WHAT IS NEEDED. When you return the data, keep each character exactly as it appears.
[[ DATA TO USE open ]]
-- ==== Sys2Proof/Machine/RandCommands.lean ====
section
/-! DEFINITION. RAND_ENCRYPT and RAND_DECRYPT (45_randomized_scheme.md R184, R188). -/

namespace Sys2Proof.Machine

/-- `Check_RAND_ENCRYPT`: key, nonce, plaintext (R184, 60_exceptions.md R203). -/
def checkRandEncrypt (klen blen xlen : Nat) (_ : State) : Option ErrorCode :=
  if klen ≠ 16 then some .invalidKeyLength
  else if xlen ≠ 16 then some .invalidBlockLength
  else if blen ≠ 16 then some .invalidBlockLength
  else none

/-- `Accept_RAND_ENCRYPT`: KEY is cleared (R184). -/
def acceptRandEncrypt (s : State) : State := clearKey s

/-- `Result_RAND_ENCRYPT`: OUT becomes the 32-byte ciphertext; RKS is not read (R184). -/
def resultRandEncrypt (snap : Snapshot) (s : State) : State := writeOut (randEnc snap.block snap.key snap.nonce) s

/-- RAND_ENCRYPT, at the CMD write that issues it (R184, 30_encoding.md R78). -/
def execRandEncrypt (klen blen xlen : Nat) (s : State) : Host.Outcome State Fault Refusal :=
  issue .randEncrypt (encode (.randEncrypt klen blen xlen)) (checkRandEncrypt klen blen xlen) acceptRandEncrypt s

/-- `Check_RAND_DECRYPT`: ciphertext, key (R188, 60_exceptions.md R203). -/
def checkRandDecrypt (klen xlen : Nat) (_ : State) : Option ErrorCode :=
  if xlen ≠ 32 then some .invalidCiphertextLength
  else if klen ≠ 16 then some .invalidKeyLength
  else none

/-- `Accept_RAND_DECRYPT`: KEY is cleared (R188). -/
def acceptRandDecrypt (s : State) : State := clearKey s

/-- `Result_RAND_DECRYPT`: OUT becomes the plaintext, then zeros; RKS is not read (R188). -/
def resultRandDecrypt (snap : Snapshot) (s : State) : State := writeOut (padOut (randDec snap.ctin snap.key)) s

/-- RAND_DECRYPT, at the CMD write that issues it (R188, 30_encoding.md R78). -/
def execRandDecrypt (klen blen xlen : Nat) (s : State) : Host.Outcome State Fault Refusal :=
  issue .randDecrypt (encode (.randDecrypt klen blen xlen)) (checkRandDecrypt klen xlen) acceptRandDecrypt s

end Sys2Proof.Machine
end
[[ DATA TO USE closed ]]
RESPONSE TO THIS TASK.
-- ==== Sys2Proof/Machine/RandCommands.lean ====
section
/-! DEFINITION. RAND_ENCRYPT and RAND_DECRYPT (45_randomized_scheme.md R184, R188). -/

namespace Sys2Proof.Machine

/-- `Check_RAND_ENCRYPT`: key, nonce, plaintext (R184, 60_exceptions.md R203). -/
def checkRandEncrypt (klen blen xlen : Nat) (_ : State) : Option ErrorCode :=
  if klen ≠ 16 then some .invalidKeyLength
  else if xlen ≠ 16 then some .invalidBlockLength
  else if blen ≠ 16 then some .invalidBlockLength
  else none

/-- `Accept_RAND_ENCRYPT`: KEY is cleared (R184). -/
def acceptRandEncrypt (s : State) : State := clearKey s

/-- `Result_RAND_ENCRYPT`: OUT becomes the 32-byte ciphertext; RKS is not read (R184). -/
def resultRandEncrypt (snap : Snapshot) (s : State) : State := writeOut (randEnc snap.block snap.key snap.nonce) s

/-- RAND_ENCRYPT, at the CMD write that issues it (R184, 30_encoding.md R78). -/
def execRandEncrypt (klen blen xlen : Nat) (s : State) : Host.Outcome State Fault Refusal :=
  issue .randEncrypt (encode (.randEncrypt klen blen xlen)) (checkRandEncrypt klen blen xlen) acceptRandEncrypt s

/-- `Check_RAND_DECRYPT`: ciphertext, key (R188, 60_exceptions.md R203). -/
def checkRandDecrypt (klen xlen : Nat) (_ : State) : Option ErrorCode :=
  if xlen ≠ 32 then some .invalidCiphertextLength
  else if klen ≠ 16 then some .invalidKeyLength
  else none

/-- `Accept_RAND_DECRYPT`: KEY is cleared (R188). -/
def acceptRandDecrypt (s : State) : State := clearKey s

/-- `Result_RAND_DECRYPT`: OUT becomes the plaintext, then zeros; RKS is not read (R188). -/
def resultRandDecrypt (snap : Snapshot) (s : State) : State := writeOut (padOut (randDec snap.ctin snap.key)) s

/-- RAND_DECRYPT, at the CMD write that issues it (R188, 30_encoding.md R78). -/
def execRandDecrypt (klen blen xlen : Nat) (s : State) : Host.Outcome State Fault Refusal :=
  issue .randDecrypt (encode (.randDecrypt klen blen xlen)) (checkRandDecrypt klen xlen) acceptRandDecrypt s

end Sys2Proof.Machine
end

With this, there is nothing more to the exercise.